Return, from the listing that follows, each line containing the word "reasonFieldCount".

> Data supplied:
::::

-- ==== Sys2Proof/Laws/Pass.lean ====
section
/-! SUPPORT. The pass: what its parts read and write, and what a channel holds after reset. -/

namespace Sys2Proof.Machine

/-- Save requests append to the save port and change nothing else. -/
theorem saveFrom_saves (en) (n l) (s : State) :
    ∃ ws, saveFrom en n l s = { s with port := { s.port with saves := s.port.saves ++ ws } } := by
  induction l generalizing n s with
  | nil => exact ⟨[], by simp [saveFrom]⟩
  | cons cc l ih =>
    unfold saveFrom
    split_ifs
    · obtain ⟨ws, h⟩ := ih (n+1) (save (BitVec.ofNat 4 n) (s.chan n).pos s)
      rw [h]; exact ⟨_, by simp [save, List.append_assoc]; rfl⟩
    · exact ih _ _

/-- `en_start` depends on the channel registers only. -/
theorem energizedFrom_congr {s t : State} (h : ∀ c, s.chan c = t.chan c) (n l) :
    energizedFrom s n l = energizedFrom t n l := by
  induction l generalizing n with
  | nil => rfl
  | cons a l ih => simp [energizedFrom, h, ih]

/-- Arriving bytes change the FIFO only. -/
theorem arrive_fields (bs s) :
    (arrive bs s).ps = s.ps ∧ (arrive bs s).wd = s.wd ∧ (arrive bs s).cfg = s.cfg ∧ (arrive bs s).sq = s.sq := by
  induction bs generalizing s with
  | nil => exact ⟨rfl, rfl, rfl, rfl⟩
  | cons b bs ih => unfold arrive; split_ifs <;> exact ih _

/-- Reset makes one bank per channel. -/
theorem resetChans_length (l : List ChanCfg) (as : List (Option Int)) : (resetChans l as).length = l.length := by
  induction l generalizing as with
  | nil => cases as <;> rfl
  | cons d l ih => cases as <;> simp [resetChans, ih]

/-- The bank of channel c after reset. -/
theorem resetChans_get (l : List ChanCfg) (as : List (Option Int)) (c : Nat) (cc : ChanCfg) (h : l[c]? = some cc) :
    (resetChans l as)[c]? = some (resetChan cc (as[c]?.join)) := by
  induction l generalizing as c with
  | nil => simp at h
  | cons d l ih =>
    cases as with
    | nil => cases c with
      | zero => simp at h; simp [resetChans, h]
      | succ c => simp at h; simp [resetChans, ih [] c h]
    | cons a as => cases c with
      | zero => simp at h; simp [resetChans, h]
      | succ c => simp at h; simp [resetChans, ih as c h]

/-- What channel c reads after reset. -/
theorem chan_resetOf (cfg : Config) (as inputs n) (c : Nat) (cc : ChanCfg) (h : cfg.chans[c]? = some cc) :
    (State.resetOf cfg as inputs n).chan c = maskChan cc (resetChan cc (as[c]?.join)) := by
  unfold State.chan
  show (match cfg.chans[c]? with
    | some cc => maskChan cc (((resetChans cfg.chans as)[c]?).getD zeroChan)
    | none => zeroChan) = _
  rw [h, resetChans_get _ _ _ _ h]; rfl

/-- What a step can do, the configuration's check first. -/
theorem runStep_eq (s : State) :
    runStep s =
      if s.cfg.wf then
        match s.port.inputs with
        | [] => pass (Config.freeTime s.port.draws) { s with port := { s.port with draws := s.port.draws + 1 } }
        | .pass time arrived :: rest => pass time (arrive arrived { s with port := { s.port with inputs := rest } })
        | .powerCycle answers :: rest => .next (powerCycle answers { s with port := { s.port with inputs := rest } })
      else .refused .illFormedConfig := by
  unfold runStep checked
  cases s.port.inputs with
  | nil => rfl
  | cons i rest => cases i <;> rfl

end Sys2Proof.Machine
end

::::

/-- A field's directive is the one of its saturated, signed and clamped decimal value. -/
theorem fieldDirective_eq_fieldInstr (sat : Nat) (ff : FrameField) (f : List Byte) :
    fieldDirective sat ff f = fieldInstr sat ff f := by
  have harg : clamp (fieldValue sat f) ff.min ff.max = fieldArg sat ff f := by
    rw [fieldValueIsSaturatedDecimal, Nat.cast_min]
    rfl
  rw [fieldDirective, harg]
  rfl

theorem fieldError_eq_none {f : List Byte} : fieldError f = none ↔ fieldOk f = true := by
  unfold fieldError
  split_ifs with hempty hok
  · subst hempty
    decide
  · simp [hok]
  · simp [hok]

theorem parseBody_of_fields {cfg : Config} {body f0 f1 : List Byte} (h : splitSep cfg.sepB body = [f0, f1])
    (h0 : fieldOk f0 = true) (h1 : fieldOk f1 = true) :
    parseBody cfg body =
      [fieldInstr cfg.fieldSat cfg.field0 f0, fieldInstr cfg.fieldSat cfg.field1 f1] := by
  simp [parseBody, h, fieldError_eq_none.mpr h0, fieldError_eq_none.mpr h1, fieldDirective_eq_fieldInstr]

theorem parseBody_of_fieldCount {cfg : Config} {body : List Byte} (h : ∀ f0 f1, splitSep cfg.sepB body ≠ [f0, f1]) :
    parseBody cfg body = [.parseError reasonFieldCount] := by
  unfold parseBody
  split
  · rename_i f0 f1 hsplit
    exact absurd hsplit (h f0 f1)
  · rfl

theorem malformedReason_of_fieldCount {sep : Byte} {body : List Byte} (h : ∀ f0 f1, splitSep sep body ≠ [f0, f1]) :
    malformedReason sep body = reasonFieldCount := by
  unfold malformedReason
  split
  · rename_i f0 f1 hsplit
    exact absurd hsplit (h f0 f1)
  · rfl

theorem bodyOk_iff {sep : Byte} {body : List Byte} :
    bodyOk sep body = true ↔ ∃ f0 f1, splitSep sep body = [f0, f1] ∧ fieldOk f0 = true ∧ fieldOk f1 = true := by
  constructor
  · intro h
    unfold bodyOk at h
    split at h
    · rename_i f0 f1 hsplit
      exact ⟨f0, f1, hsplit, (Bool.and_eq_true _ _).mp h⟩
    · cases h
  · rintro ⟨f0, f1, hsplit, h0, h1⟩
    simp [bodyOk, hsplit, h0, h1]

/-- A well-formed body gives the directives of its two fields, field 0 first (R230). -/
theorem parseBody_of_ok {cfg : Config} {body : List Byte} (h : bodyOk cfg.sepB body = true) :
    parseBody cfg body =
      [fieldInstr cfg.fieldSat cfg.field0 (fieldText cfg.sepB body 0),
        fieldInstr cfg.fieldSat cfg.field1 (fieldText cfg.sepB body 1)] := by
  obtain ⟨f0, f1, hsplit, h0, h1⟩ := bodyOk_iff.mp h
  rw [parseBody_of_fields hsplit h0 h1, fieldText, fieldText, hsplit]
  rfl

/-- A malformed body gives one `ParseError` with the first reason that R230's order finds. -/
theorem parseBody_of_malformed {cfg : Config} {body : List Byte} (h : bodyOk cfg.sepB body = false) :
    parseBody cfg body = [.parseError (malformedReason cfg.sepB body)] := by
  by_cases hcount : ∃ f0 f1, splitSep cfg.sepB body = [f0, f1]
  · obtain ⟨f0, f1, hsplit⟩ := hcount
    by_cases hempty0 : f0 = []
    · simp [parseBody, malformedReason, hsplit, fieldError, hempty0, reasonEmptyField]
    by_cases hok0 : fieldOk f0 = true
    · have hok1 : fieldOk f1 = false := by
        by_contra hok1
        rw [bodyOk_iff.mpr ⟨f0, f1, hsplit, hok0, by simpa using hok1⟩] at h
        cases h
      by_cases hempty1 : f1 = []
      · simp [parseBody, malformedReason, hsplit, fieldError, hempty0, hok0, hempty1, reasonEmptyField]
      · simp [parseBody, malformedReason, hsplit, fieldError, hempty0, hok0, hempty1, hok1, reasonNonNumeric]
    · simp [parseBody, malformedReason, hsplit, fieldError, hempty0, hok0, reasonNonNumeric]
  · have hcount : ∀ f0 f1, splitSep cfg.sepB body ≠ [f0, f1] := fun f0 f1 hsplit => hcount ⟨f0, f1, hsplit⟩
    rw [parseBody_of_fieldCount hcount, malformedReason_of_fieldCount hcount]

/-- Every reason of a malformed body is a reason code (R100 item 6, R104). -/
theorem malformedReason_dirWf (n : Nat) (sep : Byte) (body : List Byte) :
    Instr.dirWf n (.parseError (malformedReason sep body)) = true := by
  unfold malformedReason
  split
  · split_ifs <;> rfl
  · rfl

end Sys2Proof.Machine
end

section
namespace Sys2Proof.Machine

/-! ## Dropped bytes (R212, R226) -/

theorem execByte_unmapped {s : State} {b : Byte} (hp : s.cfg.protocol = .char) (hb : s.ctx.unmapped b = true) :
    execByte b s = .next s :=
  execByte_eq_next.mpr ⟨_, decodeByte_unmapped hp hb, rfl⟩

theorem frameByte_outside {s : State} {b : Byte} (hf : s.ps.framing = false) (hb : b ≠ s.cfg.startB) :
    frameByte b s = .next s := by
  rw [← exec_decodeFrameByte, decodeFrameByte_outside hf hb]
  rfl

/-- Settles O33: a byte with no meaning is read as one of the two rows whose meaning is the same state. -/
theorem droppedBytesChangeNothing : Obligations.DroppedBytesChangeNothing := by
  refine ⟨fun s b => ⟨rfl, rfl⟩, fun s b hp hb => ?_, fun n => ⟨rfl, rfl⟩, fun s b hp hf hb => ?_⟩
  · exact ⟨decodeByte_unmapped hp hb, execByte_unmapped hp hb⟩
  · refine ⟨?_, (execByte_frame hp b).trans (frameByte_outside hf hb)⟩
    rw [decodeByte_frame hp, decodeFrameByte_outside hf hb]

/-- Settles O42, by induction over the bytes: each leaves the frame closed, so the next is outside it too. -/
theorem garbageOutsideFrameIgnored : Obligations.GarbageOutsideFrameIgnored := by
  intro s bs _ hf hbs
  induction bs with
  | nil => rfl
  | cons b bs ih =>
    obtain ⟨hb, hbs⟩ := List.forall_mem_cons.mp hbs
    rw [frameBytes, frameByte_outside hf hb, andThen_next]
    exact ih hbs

::::

> Reply:
    parseBody cfg body = [.parseError reasonFieldCount] := by
    malformedReason sep body = reasonFieldCount := by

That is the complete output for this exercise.